Further concerns arise from amendments adopted by the European Parliament requiring “direct access” via QR code to each individual machine’s Declaration of Conformity. This would eliminate the option of secure landing pages where users can retrieve the relevant document by entering identifying information. Such a requirement departs from the agreed Machinery Regulation, which allows Declarations of Conformity to be provided either on paper or digitally. Implementing this change less than a year before the Regulation becomes applicable (January 2027) would increase cybersecurity risks, add administrative complexity, and impose short-term costs on companies without clear enforcement benefits.

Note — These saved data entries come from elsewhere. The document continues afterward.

-- ==== Sys2Proof/Laws/Witness.lean ====
section
/-! SUPPORT. Ways to show, of a concrete state, that a word runs there and that its tables are in order. -/

set_option Elab.async false

namespace Sys2Proof.Machine

open Sys2Proof

/-- What a word sees at its checks. -/
def ctxAt (s : State) (h : Hdr) : Option Ctx := (Ctx.of s h).map fun c => c.start h.s

/-- The word reaches its checks, and `p` holds of what it sees. -/
def reachesWith (s : State) (h : Hdr) (p : Ctx → Bool) : Bool :=
  match Ctx.of s h with
  | none => false
  | some c => (!h.s || !c.sq.awaited) && p (c.start h.s)

/-- The word runs, and `p` holds of what it sees. -/
def runsWith (s : State) (i : Instr) (p : Ctx → Bool) : Bool :=
  reachesWith s (hdrOf i) fun c => ((useOf i c).cause c (hdrOf i).s).isNone && !c.awaits (useOf i c) && p c

theorem reaches_of {s : State} {h : Hdr} {p : Ctx → Bool} (w : reachesWith s h p = true) : ∃ c, Reaches s h c ∧ p c = true := by
  unfold reachesWith at w
  split at w
  · cases w
  · rename_i c hc
    simp only [Bool.and_eq_true, Bool.or_eq_true, Bool.not_eq_true'] at w
    refine ⟨c.start h.s, ⟨c, hc, fun m => ?_, rfl⟩, w.2⟩
    rcases w.1 with a | a
    · simp [m] at a
    · exact a

theorem runs_of {s : State} {i : Instr} {p : Ctx → Bool} (w : runsWith s i p = true) : ∃ c, Runs s i c ∧ p c = true := by
  obtain ⟨c, ⟨c₀, a, b, rfl⟩, d⟩ := reaches_of w
  simp only [Bool.and_eq_true, Option.isNone_iff_eq_none, Bool.not_eq_true'] at d
  exact ⟨_, ⟨c₀, a, b, rfl, d.1.1, d.1.2⟩, d.2⟩

/-- A word that runs where `H` holds. -/
theorem runs_wit {s : State} {i : Instr} {H : Ctx → Prop} [DecidablePred H] (w : runsWith s i (fun c => decide (H c)) = true) :
    ∃ c, Runs s i c ∧ H c := by
  obtain ⟨c, a, b⟩ := runs_of w
  exact ⟨c, a, of_decide_eq_true b⟩

/-- A word that reaches its checks where `H` holds. -/
theorem reaches_wit {s : State} {h : Hdr} {H : Ctx → Prop} [DecidablePred H]
    (w : reachesWith s h (fun c => decide (H c)) = true) : ∃ c, Reaches s h c ∧ H c := by
  obtain ⟨c, a, b⟩ := reaches_of w
  exact ⟨c, a, of_decide_eq_true b⟩

/-- Whether the keys of a table rise strictly. -/
def risingB {α : Type} (t : Tab α) : Bool := decide ((Tab.keys t).Pairwise (· < ·))

/-- Whether every table of squads and of lanes is in order. -/
def orderedB (s : State) : Bool :=
  s.stalls.all fun t => t.2.cores.all fun c => (c.2.blocks ++ c.2.left).all fun b =>
    risingB b.2.squads && b.2.squads.all fun q => risingB q.2.lanes

theorem rising_of {α : Type} {t : Tab α} (w : risingB t = true) : Rising t :=
  of_decide_eq_true (p := (Tab.keys t).Pairwise (· < ·)) w

theorem Core.mem_of_block? {c : Core} {p : Nat} {k : Block} (h : c.block? p = some k) : (p, k) ∈ c.blocks ++ c.left := by
  unfold Core.block? at h
  split at h
  · exact List.mem_append_left _ (Tab.mem_of_find? h)
  · exact List.mem_append_right _ (Tab.mem_of_find? h)

theorem block_ordered {s : State} (w : orderedB s = true) {b : BSel} {k : Block} (h : s.block? b = some k) :
    risingB k.squads = true ∧ ∀ n sq, Tab.find? k.squads n = some sq → risingB sq.lanes = true := by
  simp only [orderedB, List.all_eq_true, Bool.and_eq_true] at w
  simp only [State.block?, State.core, State.stall, Stall.core] at h
  have hm := Core.mem_of_block? h
  simp only [Tab.get] at hm
  cases e₁ : Tab.find? s.stalls b.stall with
  | none => simp [e₁, Stall.reset, Core.reset] at hm
  | some t =>
    simp only [e₁, Option.getD_some] at hm
    cases e₂ : Tab.find? t.cores b.core with
    | none => simp [e₂, Core.reset] at hm
    | some c =>
      simp only [e₂, Option.getD_some] at hm
      have r := w _ (Tab.mem_of_find? e₁) _ (Tab.mem_of_find? e₂) _ hm
      exact ⟨r.1, fun n sq hq => r.2 _ (Tab.mem_of_find? hq)⟩

theorem ordered_of {s : State} (w : orderedB s = true) : Ordered s := by
  refine ⟨fun b k h => rising_of (block_ordered w h).1, fun q sq h => ?_⟩
  simp only [State.squad?] at h
  split at h
  · cases h
  · rename_i k hk
    exact rising_of ((block_ordered w hk).2 _ _ h)

/-- An instruction that a classifier knows, that runs where `H` holds. -/
theorem word_wit {α : Type} {f : Instr → Option α} {s : State} {i : Instr} {H : α → Ctx → Prop} [∀ a c, Decidable (H a c)]
    (w : runsWith s i (fun c => (f i).elim false fun a => decide (H a c)) = true) : ∃ a c, f i = some a ∧ Runs s i c ∧ H a c := by
  obtain ⟨c, r, d⟩ := runs_of w
  cases e : f i with
  | none => simp [e] at d
  | some a => exact ⟨a, c, rfl, r, of_decide_eq_true (by simpa [e] using d)⟩

/-- What an optional value holds, where `H` holds of it. -/
theorem some_wit {α : Type} {o : Option α} {H : α → Prop} [DecidablePred H] (w : (o.elim false fun a => decide (H a)) = true) :
    ∃ a, o = some a ∧ H a := by
  cases e : o with
  | none => simp [e] at w
  | some a => exact ⟨a, rfl, of_decide_eq_true (by simpa [e] using w)⟩

/-- What a computation that may fail answers, where `H` holds of it. -/
theorem ok_wit {α β : Type} {o : Except α β} {H : β → Prop} [DecidablePred H]
    (w : (match o with
      | .ok a => decide (H a)
      | .error _ => false) = true) : ∃ a, o = .ok a ∧ H a := by
  cases e : o with
  | error a => simp [e] at w
  | ok a => exact ⟨a, rfl, of_decide_eq_true (by simpa [e] using w)⟩

/-- Whether no lane but a helper meets a cause. -/
def quietB (w : LaneWord) (c : Ctx) : Bool :=
  (c.actors w.d).all fun x => x.2.helper || match w.out c x.1 x.2 with
    | .ok o => (fpCause c.fpc o.fl).isNone
    | .error _ => false

theorem quiet_of {w : LaneWord} {c : Ctx} (h : quietB w c = true) : w.quiet c := by
  intro l ln m hh
  have r := List.all_eq_true.mp h _ m
  simp only [hh, Bool.false_or] at r
  split at r
  · rename_i o ho
    exact ⟨o, ho, by simpa using r⟩
  · cases r

/-- A register word that runs and meets no cause, where `H` holds. -/
theorem quiet_wit {f : Instr → Option LaneWord} {s : State} {i : Instr} {H : Ctx → Prop} [DecidablePred H] (o : orderedB s = true)
    (w : runsWith s i (fun c => (f i).elim false fun a => quietB a c && decide (H c)) = true) :
    ∃ a c, f i = some a ∧ Runs s i c ∧ Ordered s ∧ a.quiet c ∧ H c := by
  obtain ⟨c, r, d⟩ := runs_of w
  cases e : f i with
  | none => simp [e] at d
  | some a =>
    simp only [e, Option.elim_some, Bool.and_eq_true, decide_eq_true_eq] at d
    exact ⟨a, c, rfl, r, ordered_of o, quiet_of d.1, d.2⟩

/-- Whether tokens are where the rules put them: no message, and no die cache of a stall listed, breaks the form. -/
def tokensB (s : State) : Bool :=
  s.net.all (fun x => decide (x.dest < 64) && x.ownOk)
    && s.stalls.all fun t => t.2.dc.all fun l => (decide (t.1 < 64) || l.2.t = 0) && (!l.2.o || decide (1 ≤ l.2.t))

theorem tokenForm_of {s : State} (w : tokensB s = true) : TokenForm s := by
  simp only [tokensB, List.all_eq_true, Bool.and_eq_true, Bool.or_eq_true, decide_eq_true_eq, Bool.not_eq_true'] at w
  refine ⟨fun x hx => w.1 x hx, fun st line => ?_⟩
  simp only [State.dcLine, State.stall, Tab.get]
  cases e₁ : Tab.find? s.stalls st with
  | none => simp [Stall.reset, DcLine.empty]
  | some t =>
    cases e₂ : Tab.find? t.dc line with
    | none => simp [DcLine.empty, e₂]
    | some l =>
      have r := w.2 _ (Tab.mem_of_find? e₁) _ (Tab.mem_of_find? e₂)
      refine ⟨fun h => ?_, fun h => ?_⟩
      · simpa [e₂, Nat.not_lt.mpr h] using r.1
      · simp only [e₂, Option.getD_some] at h
        simpa [e₂, h] using r.2

end Sys2Proof.Machine
end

In addition, the European Parliament proposal to extend the period during which paper instructions may be requested (24 months for consumers and 6 months for professional users) introduces legal ambiguity. The notion of “consumer” is not consistently defined across the relevant legislation, and manufacturers have no practical means of verifying the status of those making such requests.

Industry therefore calls on the European Commission, the European Parliament, and the Council to ensure Omnibus IV delivers practical, secure, and workable digitalisation measures. This is essential not only for compliance but also for Europe’s industrial competitiveness.

Specifically, we urge co-legislators to:

  • Grant the machinery sector the same 24-month transitional period provided to other product sectors under Omnibus IV;
  • Remove the “direct access” obligation to ensure secure and reliable access to Declarations of Conformity;
  • Remove provisions that create legal uncertainty regarding paper instructions.

Digitalisation should simplify compliance, strengthen Europe’s industrial base, and ensure fair treatment across sectors. A balanced approach will ensure that Omnibus IV achieves its objective of simplification while safeguarding competitiveness and legal certainty.